Поэтому-то конец и наступил. Поздно, слишком поздно открылась Полунину главная, может быть, черта Дуняшиной натуры: потребность быть необходимой. Неоднократно, и задолго до того разговора в сентябре, когда они решили подать документы, он предлагал узаконить их отношения. Предлагал, но не требовал, и Дуняша всякий раз уклончиво сводила разговор на шутку. Потому и уклонялась, возможно, что была достаточно проницательна, чтобы понять: у него это было проявлением не столько любви, сколько порядочности, он просто не хотел продолжать компрометировать ее незаконной связью. А самое главное — она чувствовала, что занимает в его жизни случайное, второстепенное место.
Знакомство их состоялось в феврале пятьдесят третьего года, но тогда он даже не спросил номера ее телефона, и до зимы они больше нигде не встречались. А девятого июля Димка Яновский пригласил его идти смотреть парад по случаю Дня независимости — в чью-то квартиру, где с балкона второго этажа якобы можно было увидеть прохождение войск не хуже, чем из президентской ложи. От нечего делать Полунин пошел, сбор был назначен у станции метро «Бульнес», и на место они явились целой компанией. Увидев хозяйку квартиры, он узнал свою новую — и уже почти забытую — знакомую. Впрочем, она оказалась лишь исполняющей обязанности, настоящие хозяева уехали и попросили ее пожить здесь в их отсутствие. На балконе, куда высыпали все любопытствующие, он опять увидел ее рядом и взял за плечи, чтобы продвинуть на более удобное место перед собой, но руки убрать потом забыл, и она, благо было тесно, с какой-то доверчивой готовностью прильнула к нему всем телом. Так и простояли они весь парад, прижатые друг к другу, оглохнув от рева танковых двигателей и ураганного свиста проносящихся низко над крышами реактивных «метеоров»; желто-зеленые машины с солнечной эмблемой на башнях шли внизу рота за ротой, сотрясая балкон и занавесив широкую авениду синеватым дымком выхлопных газов, и этот слишком знакомый ему перегар странно смешивался с ароматом ее блестящих черных волос. Думал ли он за восемь лет до того, что когда-нибудь ему доведется нюхнуть выхлоп «шермана» в столь неожиданной комбинации, — обычно этот приторно-едкий дымок если и мешался, то чаще всего с другими продуктами сгорания: кордита, если в боевом отсеке отказывала вентиляция, или тротила марки «ИГ-Фарбен», а то и человеческой плоти…
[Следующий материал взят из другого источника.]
/-- A heartbeat of the Beacon link (R314, R322, R338). `claim`: the sender's claim shows in it (R322). -/
structure Heartbeat where
  sideB : Bool
  pos : Nat
  serial : Nat
  role : Nat
  ready : Bool
  frame : Nat
  epoch : Nat
  handover : Bool
  claim : Bool
  minSlack : Int
  minPos : Nat
  ePresent : Bool
  wPresent : Bool
  deriving DecidableEq, Repr

/-- A frame token (R327). -/
structure FrameToken where
  frame : Nat
  masterTime : Nat
  leadNs : Nat
  hops : Nat
  deriving DecidableEq, Repr

/-- A Keeper message (R313): what the owner, or the shown device, sends its twin (R319, R323, R435, R437, R430). -/
inductive KeeperMsg where
  | committed (pairs : List (Nat × Nat))
  | image (digest : Bytes) (plan : Nat) (proto : Nat)
  | link (out : Fin 2) (rate lanes : Nat) (fec dsc scrambled : Bool)
  | panel (out : Fin 2) (id : Option Nat)
  | tile (out : Fin 2) (t : Fin 64) (eeprom : Option Bytes)
  | wear (out : Fin 2) (incs : List (Nat × Nat))
  deriving DecidableEq, Repr

/-- A seam slot, or a part of one (R332, R334): its transactions, each a half offset, its bytes, and which of them are poisoned (R190). -/
structure SeamSlot where
  k : Nat
  epoch : Nat
  deadline : Nat
  txns : List (Nat × Bytes × List Nat)
  deriving DecidableEq, Repr

/-- What link training reaches (R266): the committed setting, a fallback, or failure. -/
inductive LinkResult where
  | trained (rate lanes : Nat) (fec : Bool)
  | fallback (rate lanes : Nat) (fec : Bool)
  | failed
  deriving DecidableEq, Repr

/-- A rail that the internal monitors watch (R454). -/
inductive WatchedRail where
  | io18 | soc | core
  deriving DecidableEq, Repr

/-- The single-ended signals that the boundary-scan register covers (R456, R460): those of the port itself are none of them. -/
inductive Signal where
  | sysResetN | faultN | thermtripN | testEn | perstN
  | twinOwn (o : Fin 2)
  | twinSel (o : Fin 2)
  | auxpTe | auxpRstN
  | outHpd (o : Fin 2)
  | inHpd (m : Fin 4)
  | inDet5v (m : Fin 4)
  | outDdcScl (o : Fin 2)
  | outDdcSda (o : Fin 2)
  | inDdcScl (m : Fin 4)
  | inDdcSda (m : Fin 4)
  | i2cScl (n : Fin 2)
  | i2cSda (n : Fin 2)
  | pmbScl | pmbSda | pmbAlertN
  | qspiClk | qspiCsN
  | qspiIo (i : Fin 4)
  | qspiRstN
  | gpio (i : Fin 16)
  deriving DecidableEq, Repr

/-- A member of a pipeline that holds a launch queue (R202). -/
inductive QueueId where
  | core (c : Fin 72) (t : Fin 8)
  | su (k : Fin 128)
  deriving DecidableEq, Repr

/-- A unit that TOP_UNFREEZE names (R371). -/
structure UnitId where
  kind : Fin 8
  index : Fin 128
  deriving DecidableEq, Repr

/-- What an input port sees of its source (R407, R412). -/
structure InSignal where
  state : Fin 6
  iface : Nat
  encoding : Nat
  bpc : Nat
  limited : Bool
  colorimetry : Nat
  eotf : Nat
  hactive : Nat
  vactive : Nat
  rateMhz : Nat
  linkRate : Nat
  linkLanes : Nat
  deriving DecidableEq, Repr

/-- Where an input frame comes from (R396): the host copy of a stream, or an input port. -/
inductive InputSource where
  | host (s : Fin 16)
  | port (m : Fin 4)
  deriving DecidableEq, Repr

/-- What the host has set in configuration space (R386, R387, R391, R392): Bus Master Enable, MSI-X Enable, Function Mask, ASPM L1 enabled, power state D3hot. -/
structure HostCfg where
  bme : Bool := false
  msixEn : Bool := false
  funcMask : Bool := false
  l1En : Bool := false
  d3hot : Bool := false
  deriving DecidableEq, Repr

/-- How an endpoint reset arises (R387). -/
inductive EndpointCause where
  | perst | linkDown | hotReset | flr
  deriving DecidableEq, Repr
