-- ==== Sys2Proof/Machine/Regs.lean ====
section
/-! DEFINITION. The register map of BAR0 (R7, R8, R31, R32), field by field, from the register tables of R65, R108, R164, R194, R195, R225, R244, R274, R275, R307 to R310, R340, R360, R361, R383, R384, R411, R412, R432, R444, R458, R480 and of R5 and R392. Bits no row lists are Reserved (R10). -/

namespace Sys2Proof.Machine

/-- The access codes of R8. -/
inductive Acc where
  | ro | wo | rw | w1c | rws | rwl
  deriving DecidableEq, Repr

/-- One index of a family of registers: how many, the address step and the bit step. -/
structure Dim where
  count : Nat
  astride : Nat
  lstride : Nat
  deriving DecidableEq, Repr

/-- A field's reset value: one number, a sum over the indices, a list over the last index, a value fused at test, or a fused VMIN_MV, at most 850 mV at OP 7 (R455). -/
inductive Rst where
  | const (n : Nat)
  | lin (c : Nat) (coefs : List Nat)
  | tab (skip : Nat) (vals : List Nat)
  | fused (tag width : Nat)
  | vmin
  deriving DecidableEq, Repr

/-- Read-only fields that report state held elsewhere in State. -/
inductive Derived where
  | anyFrozen
  | anyParked
  | anyRetired
  | bcnPartner
  | bcnShown
  | capActive
  | clRetired
  | degraded
  | faultNAsserted
  | frozenBe
  | frozenCore0
  | frozenCore1
  | frozenCore2
  | frozenSu
  | gpLevel
  | lanApplyPending
  | lbCrit
  | lbLevel
  | mcCap
  | mcRamp
  | mcCurveData
  | mcDbg
  | mcLimit
  | mcMacLo
  | mcReady
  | retiredBe
  | spPgBusy
  | spCollide
  | spPortWait
  | ddrUtil
  | mcgWait
  | hostBme
  | hostL1
  | spareInUse
  | suBytesLo
  | suDbg
  | suLoops
  | suPending
  | suProg
  | suTags
  | suTokens
  | taskLoops
  | taskPending
  | tbLo
  | thmSensorFail
  | thmThrottling
  | thmWarn
  | topInstallPending
  | topSplit
  | twinPresent
  | wcArmQueued
  | wcLeases
  | wcReissue
  | zoneGain
  | zoneLtLo
  | zoneWearPm
  | wearMaxPm
  | wearMaxZone
  deriving DecidableEq, Repr

/-- Where a field's value lives: in the register tables of State, fixed, or computed from other state. -/
inductive Src where
  | stored | fixed | derived (d : Derived)
  deriving DecidableEq, Repr

/-- One row of a register table. `own`: writing it is a command of its own in the opcode table. -/
structure RegDef where
  base : Nat
  dims : List Dim
  lo : Nat
  width : Nat
  reset : Rst
  acc : Acc
  src : Src
  own : Bool
  deriving DecidableEq, Repr

/-- One field of one register: `key` is 32 times its BAR0 offset plus its low bit. -/
structure Fld where
  key : Nat
  width : Nat
  reset : Nat
  rws : Bool
  deriving DecidableEq, Repr

/-- A weighted sum of an index list. -/
def weigh : List Nat → List Nat → Nat
  | a :: as, b :: bs => a * b + weigh as bs
  | _, _ => 0

/-- The reset value of instance `idx`. -/
def Rst.value (r : Rst) (idx : List Nat) : Nat :=
  match r with
  | .const n => n
  | .lin c cs => c + weigh cs idx
  | .tab k vs => vs.getD (idx.getD k 0) 0
  | .fused tag w => Config.fused tag idx % 2 ^ w
  | .vmin => min (if idx = [7] then 850 else 2047) (Config.fused 0 idx)

/-- BAR0 offset of instance `idx`. -/
def RegDef.addr (r : RegDef) (idx : List Nat) : Nat := r.base + weigh (r.dims.map Dim.astride) idx

/-- Lowest bit of instance `idx`. -/
def RegDef.lowBit (r : RegDef) (idx : List Nat) : Nat := r.lo + weigh (r.dims.map Dim.lstride) idx

/-- The field of instance `idx`. -/
def RegDef.at (r : RegDef) (idx : List Nat) : Fld :=
  ⟨r.addr idx * 32 + r.lowBit idx, r.width, r.reset.value idx, r.acc == .rws⟩

/-- Index lists of a family whose register lies at address `a`: one candidate for each index that steps the
address, and every value of an index that steps only the bit. -/
def RegDef.instances (r : RegDef) (a : Nat) : List (List Nat) :=
  if a < r.base then [] else go r.dims (a - r.base)
where
  go : List Dim → Nat → List (List Nat)
    | [], rest => if rest = 0 then [[]] else []
    | d :: ds, rest =>
      if d.astride = 0 then
        (List.range d.count).flatMap (fun i => (go ds rest).map (fun l => i :: l))
      else
        let i := min (rest / d.astride) (d.count - 1)
        (go ds (rest - i * d.astride)).map (fun l => i :: l)

namespace Reg

/-- R5 0x00000000 [31:0]. -/
def TOP_ID : RegDef := ⟨0x0, [], 0, 32, .const 234385921, .ro, .fixed, false⟩

/-- R480 0x00000010 [31:0]. -/
def TOP_TB_LO : RegDef := ⟨0x10, [], 0, 32, .const 0, .ro, (.derived .tbLo), false⟩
Все остальное произошло с ошеломительной простотой. Когда представление окончилось, гости посидели за столом, попытались по российскому обыкновению спеть хором и начали расходиться. Полунин ушел с последней группой, а на углу отстал от попутчиков и, обойдя вокруг квартала, вернулся. «Мсье Полунин! — воскликнула она скорее обрадованно, чем удивленно. — Вы что-нибудь забыли? » — «Нет, вспомнил», — сказал он, прихлопнув за собою дверь.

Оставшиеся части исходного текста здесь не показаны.